Thread: Unclear CHARACTER specification

Unclear CHARACTER specification

From
Lyle
Date:
Hi,
   Here:
http://www.postgresql.org/docs/9.2/interactive/datatype-character.html

There isn't really clear guidance on ranges and limits. All we have to
go on is this paragraph:

=start
The storage requirement for a short string (up to 126 bytes) is 1 byte
plus the actual string, which includes the space padding in the case of
character. Longer strings have 4 bytes of overhead instead of 1. Long
strings are compressed by the system automatically, so the physical
requirement on disk might be less. Very long values are also stored in
background tables so that they do not interfere with rapid access to
shorter column values. In any case, the longest possible character
string that can be stored is about 1 GB. (The maximum value that will be
allowed for n in the data type declaration is less than that. It
wouldn't be useful to change this because with multibyte character
encodings the number of characters and bytes can be quite different. If
you desire to store long strings with no specific upper limit, use text
or character varying without a length specifier, rather than making up
an arbitrary length limit.)
=end

 From this I can deduce that if I want to keep the character string as a
short string CHAR(126) should achieve that, for single byte character
encodings at least.

Then it says about long and very long strings, but doesn't give any
figures. Nor does it say whether it decides a string is long or very
long before or after the compression. There must be byte length figures
associated with this, please could we have them?

Why is the longest possible string about 1GB? Is that compressed or
uncompressed? Why can't we have an exact figure? What compression is
used? If the amount allowed for n in the data type definition is less,
what is it?

I can't imagine the PostgreSQL code has something like
if ( length( string ) + RAND() > 1GB ) {
error();
}
Seeing how short, long, and very long strings have been mentioned, along
with compression, why not complete this description with specific figures?

Is there other documentation available that covers this?

Sorry for all the questions, but I really thing all of this should be
covered already. Even if it's platform specific, a table with platforms
and figures would do the job nicely.


Lyle



Re: Unclear CHARACTER specification

From
"Kevin Grittner"
Date:
Lyle wrote:

> Is there other documentation available that covers this?

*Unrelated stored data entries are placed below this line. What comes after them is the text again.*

/-- Every register the spec names. `n` is a mailbox (0-255) or a courier port (0-15), `p` a partition, `t` a tile,
`i` the index of the register's own table. -/
inductive Reg where
  /-- GATE_APERTURE_BASE, R40. -/
  | gateApertureBase
  /-- GATE_MMIO_WINDOW, R40. -/
  | gateMmioWindow
  /-- STRUCT_CTRL, R76. -/
  | structCtrl
  /-- STRUCT_SRC_ADDR, R76. -/
  | structSrcAddr
  /-- STRUCT_SRC_LEN, R76. -/
  | structSrcLen
  /-- STRUCT_MODULE_NUMBER, R76. -/
  | structModuleNumber
  /-- STRUCT_STATUS, R76. -/
  | structStatus
  /-- STRUCT_CAUSE, R76. -/
  | structCause
  /-- STRUCT_VERSION, R76. -/
  | structVersion
  /-- STRUCT_PART_STATE, R76. -/
  | structPartState
  /-- STRUCT_IMAGE_ID, R76. -/
  | structImageId (i : Nat)
  /-- STRUCT_CASCADE_DIGEST, R76. -/
  | structCascadeDigest (i : Nat)
  /-- GATE_EPOCH, R90. -/
  | gateEpoch
  /-- GATE_CTX, R102. -/
  | gateCtx (i : Nat)
  /-- MBX_DOORBELL, R130. -/
  | mbxDoorbell (n : Nat)
  /-- MBX_BASE, R130. -/
  | mbxBase (n : Nat)
  /-- MBX_CFG, R130. -/
  | mbxCfg (n : Nat)
  /-- MBX_CTRL, R130. -/
  | mbxCtrl (n : Nat)
  /-- MBX_HEAD, R130. -/
  | mbxHead (n : Nat)
  /-- MBX_TAIL, R130. -/
  | mbxTail (n : Nat)
  /-- MBX_SEQ, R130. -/
  | mbxSeq (n : Nat)
  /-- MBX_STATUS, R130. -/
  | mbxStatus (n : Nat)
  /-- MBX_NOTIFY, R130. -/
  | mbxNotify (n : Nat)
  /-- MEM_STATUS, R162. -/
  | memStatus (p : Nat)
  /-- MEM_SEG_ISET, R162. -/
  | memSegIset (p : Nat)
  /-- MEM_SEG_USED, R162. -/
  | memSegUsed (p : Nat)
  /-- MEM_THROTTLE, R162. -/
  | memThrottle (p : Nat)
  /-- MEM_STACK_TEMP, R162. -/
  | memStackTemp (p i : Nat)
  /-- MEM_CHAN_LOST, R162. -/
  | memChanLost (p i : Nat)
  /-- MEM_ECC_CORR, R162. -/
  | memEccCorr (p i : Nat)
  /-- MEM_RETRAIN, R162. -/
  | memRetrain (p i : Nat)
  /-- HALL_OBJ_STATUS, R163. -/
  | hallObjStatus (p : Nat)
  /-- HALL_OBJ_CAPACITY, R163. -/
  | hallObjCapacity (p : Nat)
  /-- HALL_RT_CTRL, R163. -/
  | hallRtCtrl (p : Nat)
  /-- HALL_RT_OTHER, R163. -/
  | hallRtOther (p : Nat)
  /-- HALL_RT, R163. -/
  | hallRt (p i : Nat)
  /-- ARR_CTRL, R198. -/
  | arrCtrl (p t i : Nat)
  /-- ARR_STATUS, R198. -/
  | arrStatus (p t i : Nat)
  /-- ARR_PARK, R198. -/
  | arrPark (p t i : Nat)
  /-- ARR_PARK_POS, R198. -/
  | arrParkPos (p t i : Nat)
  /-- ARR_PROGRESS, R198. -/
  | arrProgress (p t i : Nat)
  /-- ARR_RECOMPUTE, R198. -/
  | arrRecompute (p t i : Nat)
  /-- ARR_PREEMPTS, R198. -/
  | arrPreempts (p t i : Nat)
  /-- ARR_SPARE, R198. -/
  | arrSpare (p t i : Nat)
  /-- FRK_CTRL, R225. -/
  | frkCtrl (p t : Nat)
  /-- FRK_STATUS, R225. -/
  | frkStatus (p t : Nat)
  /-- FRK_PROGRESS, R225. -/
  | frkProgress (p t : Nat)
  /-- FRK_ECC_CORR, R225. -/
  | frkEccCorr (p t : Nat)
  /-- FRK_SAT, R225. -/
  | frkSat (p t i : Nat)
  /-- FRK_NONFINITE, R225. -/
  | frkNonfinite (p t i : Nat)
  /-- VEC_CTRL, R243. -/
  | vecCtrl (p t : Nat)
  /-- VEC_STATUS, R243. -/
  | vecStatus (p t : Nat)
  /-- VEC_PROGRESS, R243. -/
  | vecProgress (p t : Nat)
  /-- VEC_CARD_CAUSE, R243. -/
  | vecCardCause (p t : Nat)
  /-- VEC_ECC_CORR, R243. -/
  | vecEccCorr (p t : Nat)
  /-- VEC_SAT, R243. -/
  | vecSat (p t i : Nat)
  /-- VEC_NONFINITE, R243. -/
  | vecNonfinite (p t i : Nat)
  /-- ATT_CTRL, R271. -/
  | attCtrl (p t : Nat)
  /-- ATT_STATUS, R271. -/
  | attStatus (p t : Nat)
  /-- ATT_PROGRESS, R271. -/
  | attProgress (p t : Nat)
  /-- ATT_ECC_CORR, R271. -/
  | attEccCorr (p t : Nat)
  /-- ATT_SAT, R271. -/
  | attSat (p t i : Nat)
  /-- ATT_NONFINITE, R271. -/
  | attNonfinite (p t i : Nat)
  /-- HALL_HIST_POOL, R272. -/
  | hallHistPool (p i : Nat)
  /-- EMB_CTRL, R302. -/
  | embCtrl (p t : Nat)
  /-- EMB_STATUS, R302. -/
  | embStatus (p t : Nat)
  /-- EMB_SORT_PROGRESS, R302. -/
  | embSortProgress (p t : Nat)
  /-- EMB_GATHER_PROGRESS, R302. -/
  | embGatherProgress (p t : Nat)
  /-- EMB_UPDATE_PROGRESS, R302. -/
  | embUpdateProgress (p t : Nat)
  /-- EMB_CACHE_HITS, R302. -/
  | embCacheHits (p t : Nat)
  /-- EMB_CACHE_MISSES, R302. -/
  | embCacheMisses (p t : Nat)
  /-- EMB_GRANULE_READS, R302. -/
  | embGranuleReads (p t : Nat)
  /-- EMB_ROW_READS, R302. -/
  | embRowReads (p t : Nat)
  /-- EMB_STAMP_READS, R302. -/
  | embStampReads (p t : Nat)
  /-- EMB_ROLLBACKS, R302. -/
  | embRollbacks (p t : Nat)
  /-- EMB_ECC_CORR, R302. -/
  | embEccCorr (p t : Nat)
  /-- EMB_SAT, R302. -/
  | embSat (p t i : Nat)
  /-- EMB_NONFINITE, R302. -/
  | embNonfinite (p t i : Nat)
  /-- EMB_JOURNAL, R302. -/
  | embJournal (p t i : Nat)
  /-- GATE_STEP, R338. -/
  | gateStep (i : Nat)
  /-- GATE_STEP_OPEN, R338. -/
  | gateStepOpen (i : Nat)
  /-- GATE_STEP_COMMITTED, R338. -/
  | gateStepCommitted (i : Nat)
  /-- GATE_NORM, R338. -/
  | gateNorm (i : Nat)
  /-- HALL_STASH_OVF, R339. -/
  | hallStashOvf (p : Nat)
  /-- HALL_STASH_STATUS, R339. -/
  | hallStashStatus (p : Nat)
  /-- HALL_STASH_DROPS, R339. -/
  | hallStashDrops (p i : Nat)
  /-- CRR_PORT_CTRL, R369. -/
  | crrPortCtrl (n : Nat)
  /-- CRR_PORT_STATUS, R369. -/
  | crrPortStatus (n : Nat)
  /-- CRR_PORT_ROLE, R369. -/
  | crrPortRole (n : Nat)
  /-- CRR_PORT_RETRY, R369. -/
  | crrPortRetry (n : Nat)
  /-- CRR_PORT_FEC_CORR, R369. -/
  | crrPortFecCorr (n : Nat)
  /-- CRR_PORT_FEC_UNCORR, R369. -/
  | crrPortFecUncorr (n : Nat)
  /-- CRR_PORT_RETRAIN, R369. -/
  | crrPortRetrain (n : Nat)
  /-- RED_CTRL, R370. -/
  | redCtrl (p : Nat)
  /-- RED_STATUS, R370. -/
  | redStatus (p : Nat)
  /-- RED_PROGRESS, R370. -/
  | redProgress (p : Nat)
  /-- RED_UPD_PROGRESS, R370. -/
  | redUpdProgress (p : Nat)
  /-- RED_RESIDUE_ERR, R370. -/
  | redResidueErr (p : Nat)
  /-- RED_REPLAYS, R370. -/
  | redReplays (p : Nat)
  /-- RED_STALE, R370. -/
  | redStale (p : Nat)
  /-- RED_ECC_CORR, R370. -/
  | redEccCorr (p : Nat)
  /-- RED_CHAN, R370. -/
  | redChan (p i : Nat)
  /-- RED_SAT, R370. -/
  | redSat (p i : Nat)
  /-- RED_NONFINITE, R370. -/
  | redNonfinite (p i : Nat)
  /-- PART_BOOT_ADDR, R381. -/
  | partBootAddr (p : Nat)
  /-- PART_CORE_CTRL, R381. -/
  | partCoreCtrl (p i : Nat)
  /-- PART_CORE_STATUS, R381. -/
  | partCoreStatus (p i : Nat)
  /-- COH_STATUS, R390. -/
  | cohStatus (p : Nat)
  /-- COH_AGENTS, R390. -/
  | cohAgents (p : Nat)
  /-- COH_DIR_ECC_CORR, R390. -/
  | cohDirEccCorr (p : Nat)
  /-- COH_DOWNS, R390. -/
  | cohDowns (p : Nat)
  /-- COH_BACK_INVAL, R390. -/
  | cohBackInval (p : Nat)
  /-- COH_HOLD_DEFERS, R390. -/
  | cohHoldDefers (p : Nat)
  /-- FLT_CTRL, R415. -/
  | fltCtrl (p : Nat)
  /-- FLT_STATUS, R415. -/
  | fltStatus (p : Nat)
  /-- FLT_ENG_RESET, R415. -/
  | fltEngReset (p : Nat)
  /-- FLT_SOLO, R415. -/
  | fltSolo (p : Nat)
  /-- FLT_HOLD, R415. -/
  | fltHold (p : Nat)
  /-- FLT_HEARTBEAT, R415. -/
  | fltHeartbeat (p : Nat)
  /-- FLT_RESETS, R415. -/
  | fltResets (p : Nat)
  /-- FLT_RING_BASE, R415. -/
  | fltRingBase (p : Nat)
  /-- FLT_RING_NOTIFY, R415. -/
  | fltRingNotify (p : Nat)
  /-- FLT_RING_CFG, R415. -/
  | fltRingCfg (p : Nat)
  /-- FLT_RING_HEAD, R415. -/
  | fltRingHead (p : Nat)
  /-- FLT_RING_TAIL, R415. -/
  | fltRingTail (p : Nat)
  /-- FLT_RING_LOST, R415. -/
  | fltRingLost (p : Nat)
  /-- FLT_DEAD, R415. -/
  | fltDead (p i : Nat)
  /-- FLT_FN_ENGINE, R415. -/
  | fltFnEngine (p i : Nat)
  /-- FLT_WAIT, R415. -/
  | fltWait (p i : Nat)
  /-- GATE_CTX_RESET, R416. -/
  | gateCtxReset
  /-- GATE_RESET, R416. -/
  | gateReset
  /-- GATE_INC_RING_BASE, R416. -/
  | gateIncRingBase
  /-- GATE_INC_RING_NOTIFY, R416. -/
  | gateIncRingNotify
  /-- GATE_INC_RING_CFG, R416. -/
  | gateIncRingCfg
  /-- GATE_INC_RING_HEAD, R416. -/
  | gateIncRingHead
  /-- GATE_INC_RING_TAIL, R416. -/
  | gateIncRingTail
  /-- GATE_INC_LOST, R416. -/
  | gateIncLost
  /-- GATE_DEAD, R416. -/
  | gateDead (i : Nat)
  /-- CLERK_HEARTBEAT, R433. -/
  | clerkHeartbeat
  /-- CLERK_FW_VERSION, R433. -/
  | clerkFwVersion
  /-- CLERK_CYCLE_REQ, R433. -/
  | clerkCycleReq
  /-- CLERK_RT, R433. -/
  | clerkRt (i : Nat)
  /-- PWR_CAP, R434. -/
  | pwrCap
  /-- PWR_INPUT, R434. -/
  | pwrInput
  /-- PWR_PEAK, R434. -/
  | pwrPeak
  /-- PWR_STATE, R434. -/
  | pwrState
  /-- PWR_STATE_REQ, R434. -/
  | pwrStateReq
  /-- PWR_PART_CTRL, R434. -/
  | pwrPartCtrl (i : Nat)
  /-- PWR_PART_STATUS, R434. -/
  | pwrPartStatus (i : Nat)
  /-- PWR_PART_POWER, R434. -/
  | pwrPartPower (i : Nat)
  /-- THERM_DIE, R435. -/
  | thermDie (i : Nat)
  /-- THERM_LIMITS, R435. -/
  | thermLimits
  /-- THERM_CTRL, R435. -/
  | thermCtrl
  /-- THERM_TRIP, R435. -/
  | thermTrip
  /-- THERM_COOLANT, R435. -/
  | thermCoolant
  /-- SEC_STATUS, R453. -/
  | secStatus
  /-- SEC_MEAS, R453. -/
  | secMeas (n w : Nat)
  /-- SEC_MEAS_COUNT, R453. -/
  | secMeasCount (i : Nat)
  /-- SEC_DIE_AUTH, R453. -/
  | secDieAuth (i : Nat)
  /-- SEC_SVN, R453. -/
  | secSvn
  /-- SEC_ANCHOR_STATE, R453. -/
  | secAnchorState
  /-- SEC_OP_SRC, R453. -/
  | secOpSrc
  /-- SEC_OP_LEN, R453. -/
  | secOpLen
  /-- SEC_OP_CTRL, R453. -/
  | secOpCtrl
  /-- SEC_OP_STATUS, R453. -/
  | secOpStatus
  /-- GATE_BOOT, R471. -/
  | gateBoot
  /-- GATE_CASCADE, R471. -/
  | gateCascade
  /-- GATE_MEMBERS, R471. -/
  | gateMembers (i : Nat)
  /-- SORT_STATUS, R495. -/
  | sortStatus (i : Nat)
  /-- SORT_DOWN_ANSWERS, R495. -/
  | sortDownAnswers (i : Nat)
  /-- SORT_ECC_CORR, R495. -/
  | sortEccCorr (i : Nat)
  /-- SORT_PORT_BYTES, R495. -/
  | sortPortBytes (i : Nat)
  /-- MSI-X table, dword i, R373. -/
  | msixEntry (i : Nat)
  /-- MSI-X PBA, qword i, R373. -/
  | msixPba (i : Nat)
  deriving DecidableEq, Repr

You might want to read this page:

http://www.postgresql.org/docs/9.2/static/storage-toast.html

Note that there is seldom a good reason to use char(n) in
PostgreSQL for any value of n. As the page you cited mentions,
"While character(n) has performance advantages in some other
database systems, there is no such advantage in PostgreSQL; in fact
character(n) is usually the slowest of the three because of its
additional storage costs. In most situations text or character
varying should be used instead."

Don't try to micro-optimize by breaking what is logically a larger
string into 126 character pieces; that will defeat copression, take
more space to store, and add processing overhead. In other words,
such an attempt will almost certainly backfire.

-Kevin